This is an account of building Lattice, our agentic data analyst. Lattice works across models (from frontier APIs to ones running on our own hardware) and across data sources, all behind a plain-language Q&A interface: a user asks in plain language, and Lattice works out what to pull — from a database, an API, or a research sweep of the web — runs the queries, and turns the result into charts, tables, or a written brief. It is extensible, too: new capabilities can be added as skills, agents or through MCP servers. This post stays on the core analysis loop, the engine that drives these extensions as much as it drives a bare query. Building it forced a practical question: how much serious analysis can we get from a model on our own hardware rather than a frontier model behind an API? The motivation isn’t novelty. It’s privacy, scalability, cost, and a wish to depend less on a handful of models we don’t control. What follows is a candid account of what worked, what didn’t, and the one architectural change that made the biggest difference.

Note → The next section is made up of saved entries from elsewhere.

-- ==== Sys2Proof/Laws/Packets.lean ====
section
/-! SUPPORT. What the bytes of a packet say, said once: byte order, the header the part makes, and a whole packet arriving
on a lane. -/

namespace Sys2Proof.Machine

/-! ## Byte order -/

theorem beBytes_length (w n : Nat) : (beBytes w n).length = w := by
  induction w with
  | zero => rfl
  | succ w ih => simp [beBytes, ih]

theorem foldl_be (bytes : List Byte) (k : Nat) :
    bytes.foldl (fun n b => n * 256 + b.toNat) k = k * 256 ^ bytes.length + beNat bytes := by
  unfold beNat
  induction bytes generalizing k with
  | nil => simp
  | cons b rest ih =>
    rw [List.foldl_cons, ih, List.foldl_cons, ih (0 * 256 + b.toNat), List.length_cons, Nat.pow_succ, Nat.add_mul, Nat.zero_mul,
      Nat.zero_add, Nat.mul_assoc, Nat.mul_comm 256 (256 ^ rest.length)]
    omega

theorem beNat_cons (b : Byte) (rest : List Byte) : beNat (b :: rest) = b.toNat * 256 ^ rest.length + beNat rest := by
  have := foldl_be rest (0 * 256 + b.toNat)
  rw [beNat, List.foldl_cons, this]
  simp

theorem beNat_append (a b : List Byte) : beNat (a ++ b) = beNat a * 256 ^ b.length + beNat b := by
  rw [beNat, List.foldl_append, foldl_be]
  rfl

theorem beNat_beBytes (w n : Nat) : beNat (beBytes w n) = n % 256 ^ w := by
  induction w with
  | zero => simp [beBytes, beNat, Nat.mod_one]
  | succ w ih =>
    have e : n % 256 ^ (w + 1) = n % 256 ^ w + 256 ^ w * (n / 256 ^ w % 256) := by rw [Nat.pow_succ, Nat.mod_mul]
    rw [beBytes, beNat_cons, ih, beBytes_length, BitVec.toNat_ofNat, e, Nat.mul_comm, Nat.add_comm]

/-- A byte of a number is its eight bits. -/
theorem ofNat_div {w : Nat} (x : BitVec w) (k : Nat) : BitVec.ofNat 8 (x.toNat / 256 ^ k) = x.extractLsb' (8 * k) 8 := by
  apply BitVec.eq_of_toNat_eq
  rw [BitVec.toNat_ofNat, BitVec.extractLsb'_toNat, Nat.shiftRight_eq_div_pow, Nat.pow_mul]

/-- A number sent high byte first: byte `i` of `width` (R2). -/
theorem beBytes_getElem? (width n i : Nat) (h : i < width) :
    (beBytes width n)[i]? = some (BitVec.ofNat 8 (n / 256 ^ (width - 1 - i))) := by
  induction width generalizing i with
  | zero => omega
  | succ w ih =>
    cases i with
    | zero => simp [beBytes]
    | succ i =>
      rw [beBytes, List.getElem?_cons_succ, ih i (by omega)]
      rw [show w + 1 - 1 - (i + 1) = w - 1 - i by omega]

/-! ## Headers -/

theorem Header.ofBits_bits (h : Header) : Header.ofBits h.bits = h := by
  obtain ⟨k, n, s, l, f⟩ := h
  simp only [Header.ofBits, Header.bits, Header.mk.injEq]
  refine ⟨?_, ?_, ?_, ?_, ?_⟩ <;>
    (apply BitVec.eq_of_getLsbD_eq
     intro i hi
     simp only [BitVec.getLsbD_extractLsb', BitVec.getLsbD_append, hi, decide_true, Bool.true_and])
  · simp [show ¬ 36 + i < 16 by omega, show ¬ 36 + i - 16 < 16 by omega, show ¬ 36 + i - 16 - 16 < 1 by omega,
      show ¬ 36 + i - 16 - 16 - 1 < 3 by omega, show 36 + i - 16 - 16 - 1 - 3 = i by omega]
  · simp [show ¬ 33 + i < 16 by omega, show ¬ 33 + i - 16 < 16 by omega, show ¬ 33 + i - 16 - 16 < 1 by omega,
      show 33 + i - 16 - 16 - 1 = i by omega]
    omega
  · simp [show ¬ 32 + i < 16 by omega, show ¬ 32 + i - 16 < 16 by omega, show 32 + i - 16 - 16 = i by omega]
    omega
  · simp [show ¬ 16 + i < 16 by omega, show 16 + i - 16 = i by omega]
    omega
  · simp [show i < 16 by omega]

theorem checkByte_value (d : BitVec 40) : (checkByte d).extractLsb' 1 6 = checkValue d := by
  unfold checkByte
  apply BitVec.eq_of_getLsbD_eq
  intro i hi
  simp only [BitVec.getLsbD_extractLsb', BitVec.getLsbD_append, hi, decide_true, Bool.true_and]
  simp [show ¬ 1 + i < 1 by omega, show 1 + i - 1 = i by omega]
  omega

theorem checkByte_parity (d : BitVec 40) : (checkByte d).getLsbD 7 = parityBit d (checkValue d) := by
  unfold checkByte
  rw [BitVec.getLsbD_append, BitVec.getLsbD_append]
  simp

/-- A header as the part makes it passes the check clean (R3, R4). -/
theorem checkHeader_bytes (h : Header) (payload : List Byte) : checkHeader (h.bytes ++ payload) = .clean h := by
  have h5 : (beBytes 5 h.bits.toNat).length = 5 := beBytes_length _ _
  have e : h.bytes ++ payload = beBytes 5 h.bits.toNat ++ (checkByte h.bits :: payload) := by
    simp [Header.bytes]
  unfold checkHeader
  rw [e, List.drop_append, List.take_append, h5]
  simp only [Nat.sub_self, List.take_zero, List.append_nil, List.drop_zero]
  rw [List.take_of_length_le (Nat.le_of_eq h5), List.drop_eq_nil_of_le (Nat.le_of_eq h5), beNat_beBytes,
    Nat.mod_eq_of_lt (by have := h.bits.isLt; omega), BitVec.ofNat_toNat, BitVec.setWidth_eq]
  rw [List.nil_append, List.headD_cons, checkByte_value, checkByte_parity]
  simp [checkCode, Header.ofBits_bits]

theorem Header.bytes_length (h : Header) : h.bytes.length = 6 := by
  simp [Header.bytes, beBytes_length]

theorem Packet.bytes_length (p : Packet) : p.bytes.length = 6 + p.payload.length := by
  simp [Packet.bytes, Header.bytes_length]

theorem Packet.bytes_payload (p : Packet) : p.bytes.drop 6 = p.payload := by
  have := Header.bytes_length p.header
  rw [Packet.bytes, List.drop_append, this, List.drop_eq_nil_of_le (Nat.le_of_eq this)]
  rfl

theorem Packet.header_packet (p : Packet) : p.header.packet p.payload = p := rfl

/-! ## A packet on a lane -/

theorem setOpened_opened (d : Device) (lane : LinkPort) (o : Option (List Byte)) : (d.setOpened lane o).opened lane = o := by
  cases lane <;> rfl

theorem setOpened_setOpened (d : Device) (lane : LinkPort) (o o' : Option (List Byte)) :
    (d.setOpened lane o).setOpened lane o' = d.setOpened lane o' := by
  cases lane <;> rfl

theorem setOpened_same (d : Device) (lane : LinkPort) : d.setOpened lane (d.opened lane) = d := by
  cases lane <;> rfl

theorem takeData (d : Device) (lane : LinkPort) (bytes : List Byte) (pre : List Byte) (ho : d.opened lane = some pre)
    (hl : pre.length + bytes.length ≤ 6 + 16384) :
    (bytes.map Symbol.data).foldl (fun d sym => d.takeSymbol lane sym) d = d.setOpened lane (some (pre ++ bytes)) := by
  induction bytes generalizing d pre with
  | nil => simp [← ho, setOpened_same]
  | cons b rest ih =>
    rw [List.length_cons] at hl
    have step : d.takeSymbol lane (.data b) = d.setOpened lane (some (pre ++ [b])) := by
      unfold Device.takeSymbol
      rw [ho]
      simp only [readSymbol]
      rw [if_pos (by show pre.length < 6 + 16384; omega)]
      rfl
    rw [List.map_cons, List.foldl_cons, step, ih _ _ (setOpened_opened _ _ _) (by simp; omega), setOpened_setOpened]
    simp

/-- A whole packet on a lane whose link is UP, with no packet open, is received (R1). -/
theorem takeSymbols_packet (d : Device) (lane : LinkPort) (bytes : List Byte) (up : d.link lane = .up)
    (closed : d.opened lane = none) (short : 6 ≤ bytes.length) (long : bytes.length ≤ 6 + 16384) :
    d.takeSymbols lane (Symbol.packet bytes) = d.receivePacket lane bytes := by
  unfold Device.takeSymbols Symbol.packet
  rw [if_pos up, List.foldl_cons, List.foldl_append]
  have start : d.takeSymbol lane .start = d.setOpened lane (some []) := by
    unfold Device.takeSymbol
    rw [closed]
    rfl
  rw [start, takeData _ _ _ [] (setOpened_opened _ _ _) (by simpa using long), setOpened_setOpened]
  simp only [List.foldl_cons, List.foldl_nil, List.nil_append]
  unfold Device.takeSymbol
  rw [setOpened_opened]
  simp only [readSymbol]
  rw [if_neg (by omega), setOpened_setOpened]
  have : d.setOpened lane none = d := by rw [← closed, setOpened_same]
  rw [this]
  rfl

/-- A packet as it is sent (R2) is received as checked: malformed, or sorted (R6, R15, R17). -/
theorem takeSymbols_checked (d : Device) (lane : LinkPort) (p : Packet) (up : d.link lane = .up)
    (closed : d.opened lane = none) (long : p.payload.length ≤ 16384) :
    d.takeSymbols lane (Symbol.packet p.bytes) = d.checkedPacket lane p.header p.payload := by
  have hl := Packet.bytes_length p
  rw [takeSymbols_packet d lane p.bytes up closed (by omega) (by omega)]
  unfold Device.receivePacket
  rw [show p.bytes = p.header.bytes ++ p.payload from rfl, checkHeader_bytes]
  show Device.checkedPacket d lane p.header (p.bytes.drop 6) = _
  rw [Packet.bytes_payload]

/-- A packet as it is sent meets the two length cases: whether it is malformed is the rule of its kind alone (R6). -/
theorem malformed_eq (lane : LinkPort) {p : Packet} (long : p.payload.length ≤ 16384) :
    malformed lane p.header p.payload = breaksKindRule lane p.kind.toNat p.payload := by
  have e : p.header.length.toNat = p.payload.length := by
    simp only [Packet.header, BitVec.toNat_ofNat]
    omega
  unfold malformed
  rw [e]
  have h1 : decide (p.payload.length > Config.maxPayload) = false := by
    simp only [decide_eq_false_iff_not, gt_iff_lt, Nat.not_lt]
    exact long
  rw [h1, bne_self_eq_false, Bool.or_self, Bool.false_or]
  rfl

end Sys2Proof.Machine
end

That interface reflects a deliberate choice. You can’t anticipate every dashboard a team will want, so instead of pre-building fixed dashboards, we let people ask for what they need, and the useful charts and queries can be saved and re-run later against fresh data. It turns static reporting into a conversation, and a one-off question becomes no more work than a standing report. The catch: the model has to generate chart and query code on the fly, correctly, every time. That reliability is what this post is about.

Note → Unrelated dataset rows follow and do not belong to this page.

/-- Every row of the table that a packet on a lane can come under reads the lane's symbols (log entry 5). -/
theorem exec_arrivals {lane : LinkPort} {syms : List Symbol} {c : Instr} (h : c ∈ arrivals lane syms) (s : State) :
    exec c s = act (·.takeSymbols lane syms) s := by
  cases lane <;> simp [arrivals] at h <;> rcases h with rfl | rfl | rfl | rfl | rfl | rfl | rfl <;> rfl

theorem afterPartReset_partReset (d : Device) (n) (a) : AfterPartReset n a (d.partReset n a) := by
  constructor <;> simp [Device.partReset, Device.afterReset, Port.reset, Geometry.reset, InputPolicy.reset,
      Crop.reset, Device.count, Device.alert]

theorem cutIfLive_eq : cutIfLive = Delivery.cutLive := by funext x; cases x <;> rfl

theorem find?_noneFills {fs : List FrameContext} (h : NoneFills fs) : fs.find? FrameContext.isFilling = none := by
  rw [List.find?_eq_none]; intro x hx; rw [isFilling_iff]; exact h x hx

theorem find?_fillsLast {fs pre : List FrameContext} {c} (h : FillsLast fs pre c) : fs.find? FrameContext.isFilling =
    some c := by
  obtain ⟨rfl, f, o⟩ := h
  rw [List.find?_append, find?_noneFills o]
  simp [FrameContext.isFilling, f]

theorem map_fillsLast {fs pre : List FrameContext} {c} (h : FillsLast fs pre c) (g : FrameContext → FrameContext) :
    (fs.map fun x => if x.isFilling then g x else x) = pre ++ [g c] := by
  obtain ⟨rfl, f, o⟩ := h
  rw [List.map_append]
  congr 1
  · conv => rhs; rw [← List.map_id pre]
    apply List.map_congr_left
    intro x hx
    rw [if_neg]; rfl
    rw [isFilling_iff]; exact o x hx
  · simp [FrameContext.isFilling, f]

theorem ended_short (c : FrameContext) : c.ended true = endedShort c := by
  unfold FrameContext.ended endedShort FrameContext.endsShort FrameContext.rowsNeverTaken rowsAfterFront
  cases c.front <;> simp

theorem rowsNeverTaken_eq (c : FrameContext) : c.rowsNeverTaken = rowsAfterFront c := by
  unfold FrameContext.rowsNeverTaken rowsAfterFront
  cases c.front <;> simp

theorem endInput_short {d : Device} {pre c} (h : FillsLast d.frames pre c) : d.endInput true =
   ({ d with frames := pre ++ [endedShort c], receiver := .idle }).bump .rowsMissing (rowsAfterFront c) := by
  unfold Device.endInput Device.filling?
  simp only [find?_fillsLast h]
  have : c.endsShort true = true := by simp [FrameContext.endsShort]
  rw [if_pos this, rowsNeverTaken_eq]
  unfold Device.onFilling
  rw [map_fillsLast h, ended_short]

theorem takeSymbols_link (d : Device) (lane) (xs) (h : d.link lane = .up) : (d.takeSymbols lane xs).link lane =
    .up := by
  unfold Device.takeSymbols; rw [if_pos h]
  induction xs generalizing d with
  | nil => exact h
  | cons x xs ih => exact ih _ ((takeSymbol_link d lane x lane h).trans h)

theorem takeSymbols_single (lane sym) (d : Device) (up : d.link lane = .up) : d.takeSymbols lane [sym] =
    d.takeSymbol lane sym := by
  unfold Device.takeSymbols; rw [if_pos up]; rfl

theorem takeSymbols_flow (d : Device) (p : OutPort) (s : Symbol) (f) (hr : ∀ o, readSymbol o s = (o, .nothing))
   (he : ∀ (d : Device) lane, d.symbolEffect lane s .nothing = d.flowSymbol lane f) : d.takeSymbols p.link [s] =
       d.flow p f := by
  by_cases up : d.link p.link = .up
  · rw [takeSymbols_single _ _ _ up]
    unfold Device.takeSymbol
    rw [hr]; dsimp only; rw [setOpened_same, he]
    cases p <;> rfl
  · unfold Device.takeSymbols Device.flow; rw [if_neg up, if_neg]
    cases p <;> exact up

/-- A whole packet that fits the payload limit, on a lane that is up with nothing open, is received. -/
theorem exec_arrival {lane bytes} {d : Device} {q : List Instr} (h : d.Receiving lane) (a : 6 ≤ bytes.length)
    (b : bytes.length ≤ 6 + 16384) {c : Instr} (hc : c ∈ arrivals lane (Symbol.packet bytes)) :
   exec c ⟨q, d⟩ = .next ⟨q, d.receivePacket lane bytes⟩ := by
  rw [exec_arrivals hc, act_running _ _ _ h.running, takeSymbols_packet _ _ _ h.up h.closed a b]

The short version: local models are like kids. They’re capable, getting better every month, and still need structure, patience, and a way to learn from their own mistakes. The structure that changed everything for us was an agentic loop that feeds a model its own errors and lets it try again.

1. Why run the model locally at all

The case for local inference is easy to state: privacy (sensitive data never leaves the building), scalability, at least in principle (a vendor’s rate limits become a hardware ceiling we control instead), and resilience (no single paid API becomes a point of failure).

Lattice makes this a dropdown, not a rewrite. Talk to it in plain language and it finds the relevant data sources, joins across them, writes and runs the code, checks its own results, and returns a finished chart or answer, showing its work rather than handing you a query. For specialized jobs, it can run a full skill end to end, from policy-impact analysis to a slide deck.

You choose the model doing the reasoning and can switch anytime: a local model on your own machine, cost-efficient cloud models like DeepSeek or Kimi, or frontier models like Claude or GPT (sensitive workloads route through Azure Foundry for enterprise-grade protection). Everything else stays the same across switches, so you can compare models on the same question, or check a local model against a frontier one before trusting it. The point isn’t that local wins. It’s that you decide, per question, which model to lean on.

2. The reality check

Local models are getting better, and there’s no denying it. But they can’t yet replace advanced models for the harder work, and coding is where the gap shows most clearly. And “advanced” no longer means only Claude or GPT: capable cloud models like DeepSeek and Kimi now sit in the same tier, often at a fraction of the price.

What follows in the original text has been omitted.